The Synergy Between In Situ Gradient Polymerization and Phase Separation Enables Practical Solid‐State Ni‐Rich Lithium‐Ion Batteries
Hao Zhang, Yalan Zhang, Xiaofan Du, Xuesong Ge, Zhixiang Yuan, Shijie Zhang, Duo Wang, Zhaolin Lv, Xinhong Zhou, Jianjun Zhang, Guanglei Cui
Abstract
Abstract Solid polymer electrolytes (SPEs) have garnered significant attention due to their exceptional safety property. However, most of the previously reported SPEs cannot well match with high‐loading and high‐voltage cathodes due to their low ionic conductivity and limited anodic stability. Herein, a SPE with superior compatibility with high‐loading Ni‐rich cathodes is generated by in situ gradient polymerization of a deep eutectic electrolyte. Besides, a polymerization‐induced petaloid phase separation structure enhances interfacial ion transport, resulting in a high room temperature ionic conductivity of 1.5 × 10 −3 S cm −1 . As a result, the as‐assembled high‐loading (19.5 mg cm −2 ) NCM811||graphite full battery exhibites a high capacity retention of 85.3% after 200 cycles and outstanding rate performance (1 C).

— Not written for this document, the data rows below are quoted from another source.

-- ==== Sys2Proof/Certificates/Slice0/Obligations.lean ====
section
/-!
DEFINITION. The statements for the provers. What each instruction does is said in the terms of Sys2Proof/Safety.lean.
-/

open Sys2Proof Sys2Proof.Machine Sys2Proof.Safety

/-- R101, R97, R98, R23, R39: sums, products, logic and comparisons complete with the stated result in d and in the
latch of their position; no other state changes but that the run moves on. -/
def Obligations.LaneArithmetic : Prop :=
  ∀ i d val, arith32 i = some (d, val) → noQueue i = true →
    ∀ s r, s.current = some r →
      exec i s = .next (laneDone s r fun t => took32 r.pos d (val (s.env r t.cid) t) t)

/-- R102 to R105, R107, R108: shifts, fields, counts, byte products and moves. -/
def Obligations.LaneShiftsAndFields : Prop :=
  ∀ i d val, shift32 i = some (d, val) → noQueue i = true →
    ∀ s r, s.current = some r →
      exec i s = .next (laneDone s r fun t => took32 r.pos d (val (s.env r t.cid) t) t)

/-- R106, R138, R139: 64-bit sums, address sums and unpacked pixels are written to a pair; pxpack writes the quad d
with the pixel's components put into the pgroup that d held. -/
def Obligations.LanePairs : Prop :=
  (∀ i d val, pair64 i = some (d, val) → noQueue i = true →
      ∀ s r, s.current = some r →
        exec i s = .next (laneDone s r fun t => took64 r.pos d (val (s.env r t.cid) t) t)) ∧
  (∀ f d a b, noQueue (.pxpack f d a b) = true → ∀ s r, s.current = some r →
      exec (.pxpack f d a b) s = .next (laneDone s r fun t =>
        let e := s.env r t.cid
        took128 r.pos d (pxPack f (e.read128 t d) (e.read64 t a) ((e.readB t b).toNat % 4)) t))

/-- R17, R43, R109, R110, R117 to R119, R129: compares and plut write their predicate, p7 excepted; of nop, join and
reorder only reorder's key and the latch change anything. -/
def Obligations.LanePredicatesAndPlain : Prop :=
  (∀ i p val, predOf i = some (p, val) → noQueue i = true →
      ∀ s r, s.current = some r →
        exec i s = .next (laneDone s r fun t => tookPred r.pos p (val (s.env r t.cid) t) t)) ∧
  (∀ i f, plainOf i = some f → noQueue i = true →
      ∀ s r, s.current = some r →
        exec i s = .next (laneDone s r fun t => f (s.env r t.cid) (latched r.pos 0 t)))

/-- R123 to R135, R140, R141, R87: the floating-point words write their result and count their draws. The sign of an
exact zero sum toward minus infinity is log entry 81 (DEDUCED), the counter word of a workgroup without an index log
entry 99 (DESIGN CHOICE). -/
def Obligations.LaneFloat : Prop :=
  ∀ i w, floatOf i = some w → noQueue i = true →
    ∀ s r, s.current = some r →
      exec i s = .next (laneDone s r fun t =>
        counted (s.env r t.cid) w.idx w.n (took32 r.pos w.d (w.val (s.env r t.cid) t) t))

/-- R136, R137, R26: a special function leaves one pending result for d. Within the bounds of R136 the result is the
free value of log entry 10 (DESIGN CHOICE). -/
def Obligations.SpecialFunctions : Prop :=
  ∀ i n d a, specialOf i = some (n, d, a) → noQueue i = true →
    ∀ s r, s.current = some r →
      exec i s = .next (laneDone s r fun t =>
        let e := s.env r t.cid
        let x : Word := BitVec.ofNat 32 (fp32.flush e.daz (e.read32 t a).toNat)
        tookLong r.pos d 1 (.words [BitVec.ofNat 32 (e.out fp32 (special n x).toNat)]) t)

/-- R142 to R147: cross-lane words. The sign of an exact zero sum toward minus infinity is log entry 81 (DEDUCED). -/
def Obligations.CrossLane : Prop :=
  ∀ i c, crossOf i = some c → noQueue i = true →
    ∀ s r, s.current = some r → exec i s = .next (crossDone s r c)

/-- R99, R201: a lane word with queue registers among its operands pops its sources, computes, and pushes its result,
thread by thread. What a helper's pops and pushes do is log entry 80 (DEDUCED), that a thread keeps what it has popped
for its word log entry 93 (DESIGN CHOICE). -/
def Obligations.QueueOperands : Prop :=
  ∀ i srcs f, laneEffect i = some (srcs, f) → i.wf = true → noQueue i = false →
    ∀ s r s', s.current = some r → inTurn (queueEff srcs f r) r.key r.todo s = some s' →
      exec i s = .next (passed s' r)

/-- R143, R201: a cross-lane word with queue registers pops every thread's sources before it computes, and then pushes
its results in ascending order; its draws count, and its elements are used up, as it completes for a thread. What a
helper's pops and pushes do is log entry 80 (DEDUCED), that a thread keeps what it has popped for its word log entry 93,
that all groups are formed before any push log entry 108 (both DESIGN CHOICE). -/
def Obligations.CrossLaneQueues : Prop :=
  ∀ i c, crossQueued i = some c → i.wf = true → noQueue i = false →
    ∀ s r s1 s', s.current = some r → (∀ t ∈ r.todo, (s.thread t).qout = none) →
      poppedAll r (queueCodes (readCodes i)) r.todo s = some s1 →
      inTurn (crossEnded i r) r.key (s1.run r.key).todo
        { s1 with threads := crossThreads s1 r (s1.run r.key).todo c } = some s' →
      exec i s = .next (passed s' r)

/-- R112, R113, R15, R17: bra and call take the threads whose predicate differs from their sense to their target at
the run's end; a taken call writes lr. -/
def Obligations.BranchesTaken : Prop :=
  (∀ p sense o s r, s.current = some r →
      exec (.bra p sense o) s = .next (laneDone s r fun t =>
        if (t.pred p != sense) then { latched r.pos 0 t with jump := some (branchTo r o) } else latched r.pos 0 t)) ∧
  (∀ p sense o s r, s.current = some r →
      exec (.call p sense o) s = .next (laneDone s r fun t =>
        if (t.pred p != sense) then { setLr r (latched r.pos 0 t) with jump := some (branchTo r o) }
        else latched r.pos 0 t))

/-- R113, R114: jmp, call and ret by a register: each thread whose target is word-aligned goes there at the run's end;
one whose target is not traps BAD_TARGET with the target in TRAP_ADDR, and leaves its run. -/
def Obligations.RegisterTransfers : Prop :=
  (∀ i g f, jumpOf i = some (g, f) → ∀ s r s', s.current = some r →
      inTurn (jumpTurn g f r) r.key r.todo s = some s' → exec i s = .next (passed s' r)) ∧
  (∀ i g f, jumpOf i = some (g, f) → ∀ s r, s.current = some r →
      exec i s = .next (jumpAll g f r r.todo false s))

/-- R115, R11: exit ends the threads of the run, and the run with them. When the helpers of a quad end is log entry 80
(DEDUCED). -/
def Obligations.ThreadsExit : Prop :=
  ∀ s r, s.current = some r → r.todo ≠ [] →
    exec .exit s = .next ((endedAll r r.todo s).updRun r.key Run.advance).settle

/-- R173, R174, R176 to R181, R183, R277: loads that pass their checks. What a load sees and when its fill comes are
log entries 17, 18 and 105 (105 DESIGN CHOICE, the others DEDUCED). -/
def Obligations.LoadsComplete : Prop :=
  ∀ i size n f kind d a o, loadOf i = some (size, n, f, kind, d, a, o) → ∀ s r s', s.current = some r →
    inTurn (loadTurn size n f kind d a o r) r.key r.todo s = some s' → exec i s = .next (passed s' r)

/-- R11, R173, R174, R178, R181, R183, R187: stores and reductions that pass their checks. What precedes a scratchpad
store, and is performed, is log entry 17 (DEDUCED). -/
def Obligations.StoresComplete : Prop :=
  ∀ i policy size kind op d a o, storeOf i = some (policy, size, kind, op, d, a, o) → ∀ s r s', s.current = some r →
    inTurn (storeTurn policy size kind op d a o r) r.key r.todo s = some s' → exec i s = .next (passed s' r)

/-- R120, R180, R183, R188 to R193: st.rel at its scope, region, fences, stash words and prefetch. What a release and
a fence perform is log entry 17, the seals of commit points 20, the persistent window 21, stash ranges 30, prefetch
18, helpers 80 (all DEDUCED). -/
def Obligations.ReleasesAndFences : Prop :=
  (∀ e w d a o s r s', s.current = some r → inTurn (releaseTurn e.toNat w d a o r) r.key r.todo s = some s' →
      exec (.stRel e w d a o) s = .next (passed s' r)) ∧
  (∀ i eff, fenceOf i = some eff → ∀ s r s', s.current = some r →
      inTurn (eff r) r.key r.todo s = some s' → exec i s = .next (passed s' r))

/-- R180, R184 to R186: atomics. When an atomic is performed is log entry 17, the seal of its commit point 20, helpers
80 (all DEDUCED). -/
def Obligations.AtomicsComplete : Prop :=
  ∀ i size n host f d a o, atomOf i = some (size, n, host, f, d, a, o) → ∀ s r s', s.current = some r →
    inTurn (atomTurn size n host f d a o r) r.key r.todo s = some s' → exec i s = .next (passed s' r)

/-- R194 to R204: barriers, transaction barriers, queue registers, tickets. The turns of arrivals, and the GEN that a
helper's bar.arrive returns, as its run reached the word, are log entry 28; what helpers' words check and leave out is
80; what a release performs is 17; which clocks a wait is tested at, 29; what qstat gives of a malformed ring, 31; the
order of reservations, 92; what a word on a ring waits for, 40 (all DEDUCED); the order of the checks of the tb words
is log entry 103 (DESIGN CHOICE). -/
def Obligations.SyncWords : Prop :=
  ∀ s i eff, syncOf s i = some eff → ∀ r s', s.current = some r →
    inTurn (eff r) r.key r.todo s = some s' → exec i s = .next (passed s' r)

/-- R240, R241, R244 to R251: transfer commands. The order of the checks, and that a command parks on a full counter
after them, is log entry 39; the destination's range and a cbx before its table is loaded, 23; helpers, 80; a command
taken over already, 71 (all DEDUCED); a channel's first number, 111 (DESIGN CHOICE). -/
def Obligations.TransferCommandsIssue : Prop :=
  ∀ i k d a b, xeOf i = some (k, d, a, b) → ∀ s r s', s.current = some r →
    inTurn (xeTurn k d a b r) r.key r.todo s = some s' → exec i s = .next (passed s' r)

Industrial 1.2 Ah NCM811||SiO x pouch cell demonstrates unprecefented energy density of 382 Wh kg −1 . Moreover, this SPE also exhibits significantly enhanced safety characteristics, delaying the onset temperature of heat release from 157 °C to 266 °C and thermal runaway temperature from 198 °C to 312 °C. This study provides a general and practical avenue to high‐energy‐density lithium‐ion batteries.